═════ Given records ═════

-- ==== Sys2Proof/Machine/Registers.lean ====
section
/-! DEFINITION. Writes through the register window that are no commands: the index, the staging bytes, the settings and
the remaining classes (R160 to R166). -/

namespace Sys2Proof.Machine

/-- An I/O write cycle that the part claims arrives: the select lines are decided, and a carried index lane is taken as
the index before the data lane is written (R152, R160). -/
def State.openIo (c : IoCycle) (s : State) : State :=
  let s' := s.arrive .io (wordAddr c.ha) .write true
  { s' with rgw := { s.rgw with index := s.selectedIndex c } }

/-- A data port write of a row: where the cycle writes a byte `b` to an index `i` that are the row's, the row's effect
takes place and the cycle ends ready in its arrival event (R39, R160, R162). -/
def State.dataWrite (c : IoCycle) (mine : Byte → Byte → Bool) (effect : Byte → Byte → State → State) (s : State) :
    Host.Outcome State Fault Refusal :=
  if s.busFree = false then .fault .hostBusOccupied
  else
    match s.dataPortWrite c with
    | some (i, b) =>
      if mine i b then ((effect i b (s.openIo c)).answer .readyWrite).done else .refused .cycleSpellsAnother
    | none => .refused .cycleSpellsAnother

/-- INDEX_PORT_WRITE (R161): a write cycle that carries the index lane and not the data lane. -/
def execIndexPortWrite (c : IoCycle) (s : State) : Host.Outcome State Fault Refusal :=
  if s.busFree = false then .fault .hostBusOccupied
  else if !s.inReset && s.reachesIndex c && !s.reachesData c then ((s.openIo c).answer .readyWrite).done
  else .refused .cycleSpellsAnother

/-- STAGING_WRITE (R165). -/
def execStagingWrite (c : IoCycle) (s : State) : Host.Outcome State Fault Refusal :=
  s.dataWrite c (fun i _ => decide (indexClass i = .staging)) fun i b s =>
    { s with rgw := { s.rgw with staging := s.rgw.staging.store i b } }

/-- POSTING_ENABLE_WRITE (R48, R166). -/
def execPostingEnableWrite (c : IoCycle) (s : State) : Host.Outcome State Fault Refusal :=
  s.dataWrite c (fun i _ => decide (i = 0x18#8)) fun _ b s =>
    { s with hbi := { s.hbi with postingEnable := (flagOfCode b).getD s.hbi.postingEnable } }

/-- HOST_WAIT_LIMIT_WRITE (R50, R166). -/
def execHostWaitLimitWrite (c : IoCycle) (s : State) : Host.Outcome State Fault Refusal :=
  s.dataWrite c (fun i _ => decide (i = 0x19#8)) fun _ b s => { s with hbi := { s.hbi with waitLimit := b } }

/-- PARITY_TERMINATION_WRITE (R54, R166). -/
def execParityTerminationWrite (c : IoCycle) (s : State) : Host.Outcome State Fault Refusal :=
  s.dataWrite c (fun i _ => decide (i = 0x1A#8)) fun _ b s =>
    { s with hbi := { s.hbi with parityTermination := (flagOfCode b).getD s.hbi.parityTermination } }

/-- The parity-check enable after a write of a byte (R117, R166): on is taken only with PARITY = 1. -/
def parityCheckAfter (parity old : Bool) (b : Byte) : Bool :=
  match flagOfCode b with
  | some true => parity
  | some false => false
  | none => old

/-- PARITY_CHECK_ENABLE_WRITE (R117, R166). -/
def execParityCheckEnableWrite (c : IoCycle) (s : State) : Host.Outcome State Fault Refusal :=
  s.dataWrite c (fun i _ => decide (i = 0x1B#8)) fun _ b s =>
    { s with wsc := { s.wsc with parityCheck := parityCheckAfter s.straps.parity s.wsc.parityCheck b } }

/-- BOOT_ACCESS_TIME_WRITE (R114, R166): a value above 7 is ignored. -/
def execBootAccessTimeWrite (c : IoCycle) (s : State) : Host.Outcome State Fault Refusal :=
  s.dataWrite c (fun i _ => decide (i = 0x1C#8)) fun _ b s =>
    { s with bsc := { s.bsc with accessTime := if b.toNat ≤ 7 then b.setWidth 3 else s.bsc.accessTime } }

/-- The requester of the guarantee and idle window registers, in the order of their indexes (Table 11-1). -/
def requesterAt : Nat → Requester
  | 0 => .hostPath
  | 1 => .engine
  | _ => .aux

/-- GUARANTEE_WRITE (R110, R166): indexes 0x1E to 0x20. -/
def execGuaranteeWrite (c : IoCycle) (s : State) : Host.Outcome State Fault Refusal :=
  s.dataWrite c (fun i _ => decide (0x1E ≤ i.toNat) && decide (i.toNat ≤ 0x20)) fun i b s =>
    { s with wpa := { s.wpa with
        guarantees := s.wpa.guarantees.modify (requesterAt (i.toNat - 0x1E)) fun _ => b } }

/-- IDLE_WINDOW_WRITE (R110, R166): indexes 0x21 to 0x23. -/
def execIdleWindowWrite (c : IoCycle) (s : State) : Host.Outcome State Fault Refusal :=
  s.dataWrite c (fun i _ => decide (0x21 ≤ i.toNat) && decide (i.toNat ≤ 0x23)) fun i b s =>
    { s with wpa := { s.wpa with
        idleWindows := s.wpa.idleWindows.modify (requesterAt (i.toNat - 0x21)) fun _ => b } }

/-- INTERRUPT_MASK_WRITE (R149, R166): bits 4 to 7 are ignored. -/
def execInterruptMaskWrite (c : IoCycle) (s : State) : Host.Outcome State Fault Refusal :=
  s.dataWrite c (fun i _ => decide (i = 0x1D#8)) fun _ b s => { s with rpu := { s.rpu with mask := b.setWidth 4 } }

/-- The classes REGISTER_WRITE covers: the argument register, and those a write does not change (R162, R163). -/
def IndexClass.plainWrite : IndexClass → Bool
  | .argument | .result | .status | .view | .strap | .identification | .monitor | .unimplemented => true
  | .command | .setting | .staging => false

/-- REGISTER_WRITE (R162, R163): the argument register stores the byte, the other classes ignore it. -/
def execRegisterWrite (c : IoCycle) (s : State) : Host.Outcome State Fault Refusal :=
  s.dataWrite c (fun i _ => (indexClass i).plainWrite) fun i b s =>
    if indexClass i = .argument then { s with rgw := { s.rgw with argument := b } } else s

end Sys2Proof.Machine
end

═════

| Your task |
From the entries above, return exactly the line containing "def State.dataWrite (c", the line containing "some (i, b) =>", and all lines between, and nothing else.

| Response area |
def State.dataWrite (c : IoCycle) (mine : Byte → Byte → Bool) (effect : Byte → Byte → State → State) (s : State) :
    Host.Outcome State Fault Refusal :=
  if s.busFree = false then .fault .hostBusOccupied
  else
    match s.dataPortWrite c with
    | some (i, b) =>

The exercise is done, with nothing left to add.